I think right now the news is reveling in their click-fueled fantasy world with articles about "THINGS WILL NEVER BE THE SAME" or "DOOM FOLLOWED BY GLOOM AND MORE DOOM FOR ____ ECONOMY BUSINESS MONEY THING".
Allow me to put a hard stop on that very quickly.
We heard that same malarkey after 9/11, and then after the great crash of 2009. We probably heard that after 1941, 1987, 1991, etc... on and on and on.

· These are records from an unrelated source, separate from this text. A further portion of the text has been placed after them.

-- ==== Sys2Proof/Config.lean ====
section
/-! DEFINITION. What the manual leaves open and what each implementation fixes: uninterpreted functions with no body,
so that no proof can see a value of theirs. Each is named in the assumption log. -/

namespace Sys2Proof

/-- A measured value the manual gives no number for (a sensor, a monitor, a duration), by identifier of the parameter
and by the number of the draw (log 5). -/
opaque Config.measured : Nat → Nat → Nat

/-- A value set when a chip is made, by identifier of the parameter: it never changes (R80; log 5). -/
opaque Config.made : Nat → Nat

/-- A free value by the rule's number and the number of the draw, where a rule leaves a result open (log 6). -/
opaque Config.free : Nat → Nat → Nat

/-- Which lines of a lane die's memory are MRAM and so outlive a reset: the spec gives no address map (R462, log 64). -/
opaque Config.mramLine : Nat → Bool

/-- A free exact value by the rule's number and the number of the draw (log 6). -/
opaque Config.freeRat : Nat → Nat → Rat

/-- The scale from the demodulated current in amperes to the PLL's input while HFI is the source; R196 states none (log 6). -/
opaque Config.hfiScale : Rat

/-- The verdict of a signature: public key, signed bytes, signature (R542, R549, RFC 8391; log 8). -/
opaque Config.sigOk : List Byte → List Byte → List Byte → Bool

/-- A vendor public key of the boot ROM, by index 0 to 3 (R542; log 8). -/
opaque Config.vendorKey : Nat → List Byte

/-- A number a cartridge manifest holds: 0 serial, 1 type code, 2 anchor index, 3 to 6 budgets, 7 to 10 counters; R552 names
the fields and gives no layout (log 37). -/
opaque Config.manifest : Nat → List (BitVec 8) → Nat

/-- A factor of a manifest: 0 screw ratio, 1 lead, 2 μ·r factor, 3 cycle force (R552, R555; log 37). -/
opaque Config.manifestRat : Nat → List (BitVec 8) → Rat

/-- A part of a manifest: 0 winding section, 1 static part, 2 certificate, 3 the bytes it signs, 4 tag key (R552; log 37). -/
opaque Config.manifestPart : Nat → List (BitVec 8) → List (BitVec 8)

/-- The parts of a tag's answer to a challenge: 0 the signed bytes, 1 the signature (R553; log 37). -/
opaque Config.tagAnswer : Nat → List (BitVec 8) → List (BitVec 8)

/-- A counter as a tag's answer shows it (R553; log 37). -/
opaque Config.tagCounter : List (BitVec 8) → Nat → Nat

end Sys2Proof
end

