/-- The rows of this map, in table order. -/
def laneSTFMap : List PDesc :=
  [STF_LEASE, STF_SHADOW_TIME, STF_HOLDER, STF_EPOCH, STF_STATE, STF_LEASE_LEFT, STF_CLAIM_WAIT, STF_XFER_LAST, STF_LAST_HANDOVER, STF_CNT_HANDOVER, STF_CNT_DENIED, STF_CNT_GRANT_MISS] ++
  [STF_CNT_XFER_FAIL, STF_CNT_SHADOW_FAIL]

/-! STF, S: R134 of spec/04_staff_and_authority.md. -/

def S_STF_HOLDER : PDesc := { name := "STF.HOLDER", kind := .s, block := 0x3, index := 0x3, width := 4, acc := .ro }
def S_STF_EPOCH : PDesc := { name := "STF.EPOCH", kind := .s, block := 0x3, index := 0x4, width := 32, acc := .ro }
def S_STF_LEASE_LEFT : PDesc := { name := "STF.LEASE_LEFT", kind := .s, block := 0x3, index := 0x6, width := 16, acc := .ro }
def S_STF_EXCLUDED : PDesc := { name := "STF.EXCLUDED", kind := .s, block := 0x3, index := 0x20, width := 3, acc := .ro, reset := 7 }
def S_STF_CNT_EXPIRY : PDesc := { name := "STF.CNT_EXPIRY", kind := .s, block := 0x3, index := 0x21, width := 16, acc := .rc }
def S_STF_CNT_EXCLUDE : PDesc := { name := "STF.CNT_EXCLUDE", kind := .s, block := 0x3, index := 0x22, width := 16, acc := .rc, lo := 1, hi := 3 }
def S_STF_CNT_CLAIM_HELD : PDesc := { name := "STF.CNT_CLAIM_HELD", kind := .s, block := 0x3, index := 0x23, width := 16, acc := .rc }

/-- The rows of this map, in table order. -/
def sSTFMap : List PDesc :=
  [S_STF_HOLDER, S_STF_EPOCH, S_STF_LEASE_LEFT, S_STF_EXCLUDED, S_STF_CNT_EXPIRY, S_STF_CNT_EXCLUDE, S_STF_CNT_CLAIM_HELD]

/-! LSC, every lane die: R149 of spec/05_lockstep_pair.md. -/

def LSC_STATE : PDesc := { name := "LSC.STATE", kind := .lane, block := 0x5, index := 0x1, width := 2, acc := .ro }
def LSC_DELAY : PDesc := { name := "LSC.DELAY", kind := .lane, block := 0x5, index := 0x2, width := 2, acc := .ro, reset := 2 }
def LSC_INJ_RESULT : PDesc := { name := "LSC.INJ_RESULT", kind := .lane, block := 0x5, index := 0x3, width := 2, acc := .ro }
def LSC_INJ_FAIL_GROUP : PDesc := { name := "LSC.INJ_FAIL_GROUP", kind := .lane, block := 0x5, index := 0x4, width := 10, acc := .ro, reset := 1023 }
def LSC_INJ_DURATION : PDesc := { name := "LSC.INJ_DURATION", kind := .lane, block := 0x5, index := 0x5, width := 16, acc := .ro }
def LSC_LAST_GROUP : PDesc := { name := "LSC.LAST_GROUP", kind := .lane, block := 0x5, index := 0x10, width := 10, acc := .ro, reset := 1023, nonvol := true }
def LSC_LAST_MAP : PDesc := { name := "LSC.LAST_MAP", kind := .lane, block := 0x5, index := 0x11, width := 32, acc := .ro, lo := 0, hi := 15, nonvol := true }
def LSC_LAST_CYCLE : PDesc := { name := "LSC.LAST_CYCLE", kind := .lane, block := 0x5, index := 0x12, width := 32, acc := .ro, nonvol := true }
def LSC_LAST_TICK : PDesc := { name := "LSC.LAST_TICK", kind := .lane, block := 0x5, index := 0x13, width := 32, acc := .ro, nonvol := true }
def LSC_SYNC_DIFF_LIMIT : PDesc := { name := "LSC.SYNC_DIFF_LIMIT", kind := .lane, block := 0x5, index := 0x20, width := 8, acc := .rws, range := .span 2 255, reset := 16 }
def LSC_CNT_SYNC_DIFF : PDesc := { name := "LSC.CNT_SYNC_DIFF", kind := .lane, block := 0x5, index := 0x21, width := 32, acc := .rc }
def LSC_SYNC_DIFF_INPUT : PDesc := { name := "LSC.SYNC_DIFF_INPUT", kind := .lane, block := 0x5, index := 0x22, width := 6, acc := .ro }
def LSC_CNT_MISMATCH : PDesc := { name := "LSC.CNT_MISMATCH", kind := .lane, block := 0x5, index := 0x30, width := 16, acc := .ro, nonvol := true }

/-- The rows of this map, in table order. -/
def laneLSCMap : List PDesc :=
  [LSC_STATE, LSC_DELAY, LSC_INJ_RESULT, LSC_INJ_FAIL_GROUP, LSC_INJ_DURATION, LSC_LAST_GROUP, LSC_LAST_MAP, LSC_LAST_CYCLE, LSC_LAST_TICK, LSC_SYNC_DIFF_LIMIT, LSC_CNT_SYNC_DIFF, LSC_SYNC_DIFF_INPUT] ++
  [LSC_CNT_MISMATCH]
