/-- SVT.ARMED as a lane last heard it from S (R333). -/
def SVT_V_ARMED : PDesc := { name := "SVT.V_ARMED", kind := .every, block := 0xb1, index := 0, width := 64, acc := .ro }

/-- SVT.OUT as a lane last heard it from S (R333). -/
def SVT_V_OUT : PDesc := { name := "SVT.V_OUT", kind := .every, block := 0xb1, index := 1, width := 64, acc := .ro }

/-- SEC.FAULTED as a lane last heard it from S (R333). -/
def SVT_V_FAULTED : PDesc := { name := "SVT.V_FAULTED", kind := .every, block := 0xb1, index := 2, width := 64, acc := .ro }

/-- ATH.LATCH_STATE as a lane last heard it from S (R333). -/
def SVT_V_LATCH : PDesc := { name := "SVT.V_LATCH", kind := .every, block := 0xb1, index := 3, width := 64, acc := .ro }

/-- ATH.OUT as a lane last heard it from S (R333). -/
def SVT_V_ATH : PDesc := { name := "SVT.V_ATH", kind := .every, block := 0xb1, index := 4, width := 64, acc := .ro }

/-- SVT.VOID as a lane last heard it from S (R333). -/
def SVT_V_VOID : PDesc := { name := "SVT.V_VOID", kind := .every, block := 0xb1, index := 5, width := 64, acc := .ro }

/-- At S: package time in ns of the latest vote of a lane (R348). Instance: lane region. -/
def SVT_VOTE_AT : PDesc := { name := "SVT.VOTE_AT", kind := .every, block := 0xb1, index := 6, width := 64, acc := .ro }

/-- Channel under an off-pulse plus 1; 0 = none (R338). -/
def SEC_TEST_K : PDesc := { name := "SEC.TEST_K", kind := .every, block := 0xb0, index := 0, width := 64, acc := .ro }

/-- Consecutive failed off-pulses of a channel (R338). Instance: channel. -/
def SEC_FAIL_N : PDesc := { name := "SEC.FAIL_N", kind := .every, block := 0xb0, index := 1, width := 64, acc := .ro }

/-- 1 once an off-pulse of a channel has passed (R338). Instance: channel. -/
def SEC_PASS_ON : PDesc := { name := "SEC.PASS_ON", kind := .every, block := 0xb0, index := 2, width := 64, acc := .ro }

/-- Package time in ns of the latest passed off-pulse of a channel (R338). Instance: channel. -/
def SEC_PASS_AT : PDesc := { name := "SEC.PASS_AT", kind := .every, block := 0xb0, index := 3, width := 64, acc := .ro }

/-- Coil pulse of a target: 0 none, 1 engage, 2 release (R344). Instance: target. -/
def ATH_DIR : PDesc := { name := "ATH.DIR", kind := .every, block := 0xb2, index := 0, width := 64, acc := .ro }

/-- Targets an output is pulsed for, targets 1 to 4 in bits 0 to 3 (R344). Instance: output. -/
def ATH_USERS : PDesc := { name := "ATH.USERS", kind := .every, block := 0xb2, index := 1, width := 64, acc := .ro }

/-- 1 once a coil fault was found during the pulse of a target (R345). Instance: target. -/
def ATH_BAD : PDesc := { name := "ATH.BAD", kind := .every, block := 0xb2, index := 2, width := 64, acc := .ro }

/-- HOLD bits of a lane's previous vote (R344). Instance: lane region. -/
def ATH_HOLD_PREV : PDesc := { name := "ATH.HOLD_PREV", kind := .every, block := 0xb2, index := 3, width := 64, acc := .ro }

/-- RELEASE bits of a lane's previous vote (R344). Instance: lane region. -/
def ATH_REL_PREV : PDesc := { name := "ATH.REL_PREV", kind := .every, block := 0xb2, index := 4, width := 64, acc := .ro }

/-- RELEASE bits of a lane that have started a pulse (R344). Instance: lane region. -/
def ATH_REL_SERVED : PDesc := { name := "ATH.REL_SERVED", kind := .every, block := 0xb2, index := 5, width := 64, acc := .ro }

/-- 1 from an engagement under the orphan rule until a lane is counted (R346). -/
def ATH_ORPHANED : PDesc := { name := "ATH.ORPHANED", kind := .every, block := 0xb2, index := 6, width := 64, acc := .ro }

/-- At S: 1 once a lane has been admitted since S's reset (R346). -/
def STF_ANY_ADM : PDesc := { name := "STF.ANY_ADM", kind := .every, block := 0x83, index := 34, width := 64, acc := .ro }

/-- Package time in ns of the STATUS or ADMIT after which the lane enters service (R565). -/
def STF_ENTER_AT : PDesc := { name := "STF.ENTER_AT", kind := .every, block := 0x83, index := 35, width := 64, acc := .ro }

/-- Inputs that have an accepted level, as SIO.IN numbers them (R350). -/
def SIO_HAVE : PDesc := { name := "SIO.HAVE", kind := .every, block := 0x97, index := 1, width := 64, acc := .ro }

/-- Channel of a pair that changed first and awaits the other, plus 1; 0 = none (R354). Instance: pair. -/
def SIO_PEND : PDesc := { name := "SIO.PEND", kind := .every, block := 0x97, index := 2, width := 64, acc := .ro }

/-- Tick of that change (R354). Instance: pair. -/
def SIO_PEND_TICK : PDesc := { name := "SIO.PEND_TICK", kind := .every, block := 0x97, index := 3, width := 64, acc := .ro }

/-- 1 once both channels of a pair with a latched discrepancy have been open at once (R354). Instance: pair. -/
def SIO_DISC_BOTH : PDesc := { name := "SIO.DISC_BOTH", kind := .every, block := 0x97, index := 4, width := 64, acc := .ro }

/-- Test-pulse outputs that are low, one bit per output (R351). -/
def SIO_TP_BUSY : PDesc := { name := "SIO.TP_BUSY", kind := .every, block := 0x97, index := 5, width := 64, acc := .ro }

/-- Consecutive test pulses not seen by an input (R351). Instance: input. -/
def SIO_TP_N : PDesc := { name := "SIO.TP_N", kind := .every, block := 0x97, index := 6, width := 64, acc := .ro }

/-- 1 when the latest pulse of an output failed its readback (R352). Instance: output. -/
def SIO_TP_BAD : PDesc := { name := "SIO.TP_BAD", kind := .every, block := 0x97, index := 7, width := 64, acc := .ro }

/-- Stamp of a pair's trip in ns of Towline time (R355). Instance: pair. -/
def SIO_P_AT : PDesc := { name := "SIO.P_AT", kind := .every, block := 0x97, index := 8, width := 64, acc := .ro }

/-- Channel of a pair that opened first (R355). Instance: pair. -/
def SIO_P_CH : PDesc := { name := "SIO.P_CH", kind := .every, block := 0x97, index := 9, width := 64, acc := .ro }

/-- 1 while a trip of a function waits for its application (R357). Instance: function. -/
def SIO_T_ON : PDesc := { name := "SIO.T_ON", kind := .every, block := 0x97, index := 10, width := 64, acc := .ro }

/-- Earliest stamp of a function in ns of Towline time (R357). Instance: function. -/
def SIO_T_AT : PDesc := { name := "SIO.T_AT", kind := .every, block := 0x97, index := 11, width := 64, acc := .ro }

/-- 1 once a stamp has been recorded since the last reset (R365). -/
def SIO_SRC_ON : PDesc := { name := "SIO.SRC_ON", kind := .every, block := 0x97, index := 12, width := 64, acc := .ro }

/-- Earliest stamp since the last reset in ns of Towline time (R365). -/
def SIO_SRC_AT : PDesc := { name := "SIO.SRC_AT", kind := .every, block := 0x97, index := 13, width := 64, acc := .ro }

/-- Package time in ns at which the last trip pair of the lane became closed (R361). -/
def SIO_CLOSED_AT : PDesc := { name := "SIO.CLOSED_AT", kind := .every, block := 0x97, index := 14, width := 64, acc := .ro }

/-- 1 from an accepted press of ACK to its release (R361). -/
def SIO_ACK_ON : PDesc := { name := "SIO.ACK_ON", kind := .every, block := 0x97, index := 15, width := 64, acc := .ro }

/-- Package time in ns of the accepted press of ACK (R361). -/
def SIO_ACK_AT : PDesc := { name := "SIO.ACK_AT", kind := .every, block := 0x97, index := 16, width := 64, acc := .ro }

/-- 1 once a trip was applied during the press of ACK (R361). -/
def SIO_ACK_BAD : PDesc := { name := "SIO.ACK_BAD", kind := .every, block := 0x97, index := 17, width := 64, acc := .ro }

/-- 1 while a valid release of a lane is held (R362). Instance: lane region. -/
def SIO_ACK_REL : PDesc := { name := "SIO.ACK_REL", kind := .every, block := 0x97, index := 18, width := 64, acc := .ro }

/-- Stamp of the release held of a lane in ns of Towline time (R362). Instance: lane region. -/
def SIO_ACK_REL_AT : PDesc := { name := "SIO.ACK_REL_AT", kind := .every, block := 0x97, index := 19, width := 64, acc := .ro }

/-- Nonce of the ARM_RESET in force (R363). -/
def SIO_NONCE : PDesc := { name := "SIO.NONCE", kind := .every, block := 0x97, index := 20, width := 64, acc := .ro }

/-- Package time in ns of the evaluation point of the ARM_RESET in force (R363). -/
def SIO_ARM_AT : PDesc := { name := "SIO.ARM_AT", kind := .every, block := 0x97, index := 21, width := 64, acc := .ro }
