-- ==== Sys2Proof/Machine/Collector.lean ====
section
/-! DEFINITION. The fault collector of every region: an assertion of an error wire with its reactions, the quiet period
and its end, the fault output, block resets (R472 to R487). -/

namespace Sys2Proof.Machine

open Par Var

/-- The lane a region's fault reactions reach: its own lane for a lane die or a power die (R475). -/
def laneOfReg (r : Nat) : Option LaneId := LaneId.ofReg (if r > 3 ∧ r < 7 then r - 3 else r)

/-- Whether some source of `mask` has reaction bit `n` (R475). -/
def State.anyReact (s : State) (r mask n : Nat) : Bool :=
  (List.range (classesOf r).length).any (fun i => mask.testBit i && (s.rd r FCL_REACT i).testBit n)

/-- A region whose fault output condition holds: FAULT_PIN in fault state, LATCH_PIN latched, in reset or START, or
without supply (R482). -/
def State.pinCause (s : State) (r : Nat) : Bool :=
  s.hasRegion r && (s.anyReact r (s.rd r FCL_ERR_STATUS) 4 || s.anyReact r (s.rd r FCL_LATCHED) 5 || !s.on r)

/-- The region whose FCL drives a fault output: the lane die for its power die (R482). -/
def pinReg (r : Nat) : Nat := if r > 3 ∧ r < 7 then r - 3 else r

/-- The fault output of a region or of the lane a power die belongs to, after a change: asserted while a cause holds,
and held for `FAULT_MIN` from an assertion (R482). M has none. -/
def State.updPin (s : State) (r : Nat) : State :=
  let p := pinReg r
  if p = 7 then s
  else
    let cause := s.pinCause p || (p ≤ 3 && s.pinCause (p + 3))
    if cause then
      if s.rdB p FCL_PIN then s.wr p FCL_PIN 0 1
      else (s.wr p FCL_PIN 0 1).wr p FCL_PIN_HELD 0 1
    else if s.rdB p FCL_PIN_HELD then s
    else s.wr p FCL_PIN 0 0

/-- The FAULT_MIN hold of a fault output has passed: the output follows its cause again (R482). -/
def State.pinHoldEnd (s : State) (r : Nat) : State := (s.wr (pinReg r) FCL_PIN_HELD 0 0).updPin r

/-- A fault entry or a latch sent to M as background telemetry; a lane whose M is lost sends none (R484). -/
def State.tell (s : State) (r src kind : Nat) : State :=
  match laneOfReg r with
  | some l => if s.rdB l.reg INT_M_LOST then s else s.send (.telemetry r src kind)
  | none => s.send (.telemetry r src kind)

/-- What a block of a lane die held in reset loses of its records (R479), and its tasks HALTED, their waits cancelled
(R430). -/
def laneBlockReset (blk : Nat) (x : Lane) : Lane :=
  let x := { x with tasks := x.tasks.map (fun k =>
    if k.owner == blk then { k with state := 5, cmp := none, listed := false, pend := [] } else k) }
  match blk with
  | 0x01 => { x with wbe := {} }
  | 0x02 => { x with hst := { gen := x.hst.gen } }
  | 0x06 => { x with ordQ := [] }
  | 0x14 => { x with trc := {} }
  | 0x15 => { x with fbi := List.replicate 8 {} }
  | 0x16 => { x with table := [], tblLoad := none }
  | 0x18 => { x with twl := {} }
  | _ => x

/-- The orders stored are loaded and not armed (R435). -/
def State.ordersLoaded (s : State) (l : LaneId) : State :=
  (s.lane l).orders.foldl (fun s x => s.wr l.reg DPT_ORD_STATE x.o 1) s

/-- A block held in reset: its wires masked, its variables and what of its parameters is neither configuration nor
non-volatile back at reset values, the region in RECOVERY until the block reports ready (R479). -/
def State.blockReset (s : State) (r blk : Nat) : State :=
  let s := { s with params := s.params.filter (fun e =>
    !(e.1.region == r && (e.1.block == blk || e.1.block == 0x80 + blk)) || keptAtReset e.1) }
  let s := match LaneId.ofReg r with
    | some l => (if blk = 6 then s.ordersLoaded l else s).modLane l (laneBlockReset blk)
    | none => s
  let s := (s.wr r FCL_MASKED blk 1).bump r FCL_CNT_BLOCK_RESET
  if s.rd r FAB_PHASE = 1 then s.wr r FAB_PHASE 0 3 else s

/-- A region reset with its cause written before it (R480). A lane die leaves service first and is reset after its
frames with code 3 (R125); the others are reset at once. -/
def State.regionReset (s : State) (r src : Nat) (timeout : Bool) : State :=
  let s := s.stampReset r src timeout
  match kindOf r with
  | .lane => match LaneId.ofReg r with
    | some l => (s.wr r FCL_ORDERED 0 1).leave l
    | none => s
  | .power => match laneOfReg r with
    | some l => s.resetPower l
    | none => s
  | .m => s.resetM
  | .s => s.resetS
  | .every => s

/-- A lane in state leaving or out starts no reaction but FAULT_PIN (R148, R484). -/
def State.quietLane (s : State) (r : Nat) : Bool :=
  match laneOfReg r with
  | some l => decide (s.vstate l ≥ 3)
  | none => false

/-- The core-pair reactions: the fault task made READY (bit 0), the non-maskable entry (bit 1), which a pair halted by
the lockstep checker does not take (R475, R146). -/
def State.coreReact (s : State) (r src bits : Nat) : State :=
  match laneOfReg r with
  | none => s
  | some l =>
    let s := if bits.testBit 0 then (s.wr l.reg FCL_IRQ 0 (src + 1)).send (.core l false r src) else s
    if bits.testBit 1 && s.rd l.reg LSC_STATE != 3 then (s.wr l.reg FCL_NMI 0 (src + 1)).send (.core l true r src) else s

/-- The reactions of a source on entry into the fault state (R475 to R480, R484, R485). -/
def State.react (s : State) (r src : Nat) : State :=
  let bits := s.rd r FCL_REACT src
  if s.quietLane r then s
  else
    let s := s.coreReact r src bits
    if bits.testBit 3 then s.regionReset r src false
    else if bits.testBit 2 then s.blockReset r (ownerOf r src)
    else s

/-- A count-only source: FUNCTIONAL severity 0 or 1, DATA corrected (R474). -/
def countOnly (cls : Nat) : Bool := cls == 0 || cls == 2 || cls == 3

/-- The trouble counter of a source raised by one, saturating (R486). -/
def State.trouble (s : State) (r src : Nat) : State := s.bump r FCL_TROUBLE src

/-- The record of the last assertion of a source (R474, R478, R488). -/
def State.stampLast (s : State) (r src : Nat) : State :=
  s.wr r FCL_LAST src (withCycle (s.offset25 r) (s.cycleOf r))

/-- The first source to enter the fault state since FIRST was cleared (R488). -/
def State.stampFirst (s : State) (r src : Nat) : State :=
  if bit (s.rd r FCL_FIRST) 6 then s
  else s.wr r FCL_FIRST 0 (withCycle (src + 64) (s.cycleOf r))

/-- A lane in shadow notes a fault of its own (R128). -/
def State.shadowNote (s : State) (r : Nat) : State :=
  match laneOfReg r with
  | some l => if s.vstate l = 0 then s.wr l.reg STF_SHADOW_BAD 0 1 else s
  | none => s

/-- An assertion in a lane die noted for the trace and the standing orders (R258, R437). -/
def State.noteHit (s : State) (r src : Nat) : State :=
  match LaneId.ofReg r with
  | some l => (s.wr l.reg TRC_HIT src 1).event l 9 src
  | none => s

/-- The entry of a source into the fault state: latched when its recoveries have reached the limit, counted, recorded,
reported to M, its reactions started (R478). -/
def State.enterFault (s : State) (r src : Nat) : State :=
  let lim := s.rd r FCL_REC_LIMIT src
  let latch := decide (lim > 0 ∧ s.rd r FCL_REC_COUNT src ≥ lim)
  let s := if latch then (s.wrBit r FCL_LATCHED 0 src true).tell r src 2 else s
  let s := (s.wrBit r FCL_ERR_STATUS 0 src true).trouble r src
  let s := ((s.stampFirst r src).tell r src 1).shadowNote r
  (s.react r src).updPin r

/-- An assertion of the error wire of a source (R478). `held` says whether the wire stays active. A reserved source has
its wire tied inactive (R472); a masked block's wire only counts (R479); in phase TEST the assertion is a test event
(R485); a count-only source counts (R474); within the fault state only the quiet period and LAST move (R478). -/
def State.raise (s : State) (r src : Nat) (held : Bool := false) : State :=
  if !sourceListed r src || !s.hasRegion r then s
  else
    let s := if held then s.wrBit r FCL_RAW 0 src true else s
    if s.rdB r FCL_MASKED (ownerOf r src) then s.trouble r src
    else if s.rd r FAB_PHASE = 2 then s.bump r FCL_TEST_EVENTS
    else
      let s := (s.stampLast r src).noteHit r src
      if countOnly (classOf r src) then s.trouble r src
      else
        let s := s.wr r FCL_QUIET_AT src s.now
        if bit (s.rd r FCL_ERR_STATUS) src then s else s.enterFault r src

/-- The release of an error wire: the quiet period counts from it (R478). -/
def State.release (s : State) (r src : Nat) : State :=
  if bit (s.rd r FCL_RAW) src then (s.wrBit r FCL_RAW 0 src false).wr r FCL_QUIET_AT src s.now else s

/-- The recovery times a source keeps. -/
def State.recTimes (s : State) (r src : Nat) : List Nat :=
  ((s.recoveries.find? (fun e => e.region == r && e.src == src)).map FclEv.times).getD []

/-- The recovery times of a source replaced. -/
def State.setRecTimes (s : State) (r src : Nat) (ts : List Nat) : State :=
  { s with recoveries := s.recoveries.filter (fun e => !(e.region == r && e.src == src)) ++
      (if ts.isEmpty then [] else [⟨r, src, ts⟩]) }

/-- A recovery: the fault state ends and the recoveries within the window, this one included, are counted (R478). -/
def State.recover (s : State) (r src : Nat) : State :=
  let win := s.rd r FCL_REC_WIN src * 10 ^ 9
  let ts := (s.recTimes r src).filter (fun t => t + win > s.now) ++ [s.now]
  let s := (s.wrBit r FCL_ERR_STATUS 0 src false).setRecTimes r src ts
  (s.wr r FCL_REC_COUNT src (satNat 8 ts.length)).updPin r

/-- The end of a source's quiet period: a recovery, unless the source is latched, its wire is active or it is not in
fault state (R478). The command is the passing of the period; an assertion in the same cycle wins (R485). -/
def State.quietEnd (s : State) (r src : Nat) : State :=
  if bit (s.rd r FCL_ERR_STATUS) src && !bit (s.rd r FCL_LATCHED) src && !bit (s.rd r FCL_RAW) src
  then s.recover r src else s

/-- A latch cleared: the fault state ends and the recovery count is 0 (R481). -/
def State.unlatch (s : State) (r src : Nat) : State :=
  if bit (s.rd r FCL_LATCHED) src then
    (((s.wrBit r FCL_LATCHED 0 src false).wrBit r FCL_ERR_STATUS 0 src false).setRecTimes r src []).wr r FCL_REC_COUNT src 0
    |>.updPin r
  else s

/-- A block reported ready: its wires count again; a lane in service with no block in reset is in RUN (R453, R479). -/
def State.blockReady (s : State) (r blk : Nat) : State :=
  let s := s.wr r FCL_MASKED blk 0
  let busy := (List.range 128).any (fun b => s.rdB r FCL_MASKED b)
  let serving := match LaneId.ofReg r with
    | some l => s.vstate l == 2
    | none => true
  if s.rd r FAB_PHASE = 3 && !busy && serving then s.wr r FAB_PHASE 0 1 else s

/-- The source of a block reset that did not complete: 9 of a lane die, 13 of M; the tables list none for a power die or
S (R479, R557). -/
def resetTimeoutSrc (r : Nat) : Option Nat :=
  match kindOf r with
  | .lane => some 9 | .m => some 13 | _ => none

/-- A block has not reported ready within 10 ms of its reset: the region's source is asserted, and `LAST_RESET` shows a
BLOCK_RESET timeout (R479, R488). -/
def State.blockResetTimeout (s : State) (r blk : Nat) : State :=
  if s.rdB r FCL_MASKED blk then
    match resetTimeoutSrc r with
    | some src => (s.raise r src).wrBit r FCL_LAST_RESET 0 6 true
    | none => s
  else s

end Sys2Proof.Machine
end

Yes, things will change. Things change regardless of crisis. I don't use a blackberry or fax anymore, I don't worry about polio, my car shifts itself and starts itself, I have never dialed a phone by rotating the numbers, things have and continue to change. The world is a dynamic place. We didn't get camera phones or facebook as a result of the last crash or plague. How many of those were crisis-induced innovations?
Know what else is cool? After every calamity is a boom. It starts slowly, and it's hard at first, but the worst is over. We're in or near the trough. 2024 will likely be much better than 2020.
To relate this to railroads, airplanes, travel:
1. Amtrak will grow but not win. I think Amtrak is great, and ridership will grow. Until we find a real business model it's not going to be a silver bullet. Want to make it mainstream? Find private operators and an equitable subsidy model. Run on time. Focus on short distances that are not attractive for car or air travel. Interline with air carriers so when you land at O'Hare or LaGuardia, you can get to Rockford or Punksatawney easily. Have Enterprise renting cars (or bikes?) or Lyft at the depot in Rockford to get you to Loves Park. Railfans are <1% of travelers, nobody rides just to ride trains. People ride to get places predictably.
2. There will be a big shakeout in air travel, but it will come back stronger. Look at Gulf Wars 1 & 2 or 9/11. There were bankruptcies and the weaker carriers (Pan Am, TWA) disappeared. Poorly ran state-run carriers disappeared or were privatised. Some were privatised poorly and are back to national status (Aerolineas Argentinas - privatisation is not always done right). On the day before Covid hit, the big three US carriers were kicking serious a$s.
3. We will forget the bad stuff faster than you imagine. If you read Galbraith's "Great Crash 1929" or some of his other work, boom-bust cycles go a bit like this. We crawl out of a bust, the boom begins slowly, then faster, as it goes we take more and more risks. At some point we forget what risk means and pretend it doesn't matter. Then there's a bust. We remember risk and are overprotective. The bust goes ugly quickly. Then we hit bottom and repeat. What I perceive to be the silver lining of this bust: it wasn't caused by massive defaults and under-valued assets securing over-valued debt. Like 2009. Like 1929. Like 1987. Ergo it might be easier to pick up the pieces. 1/4 of all homes are not in default or bank-owned. There are no trusts. There are no tulip bulbs.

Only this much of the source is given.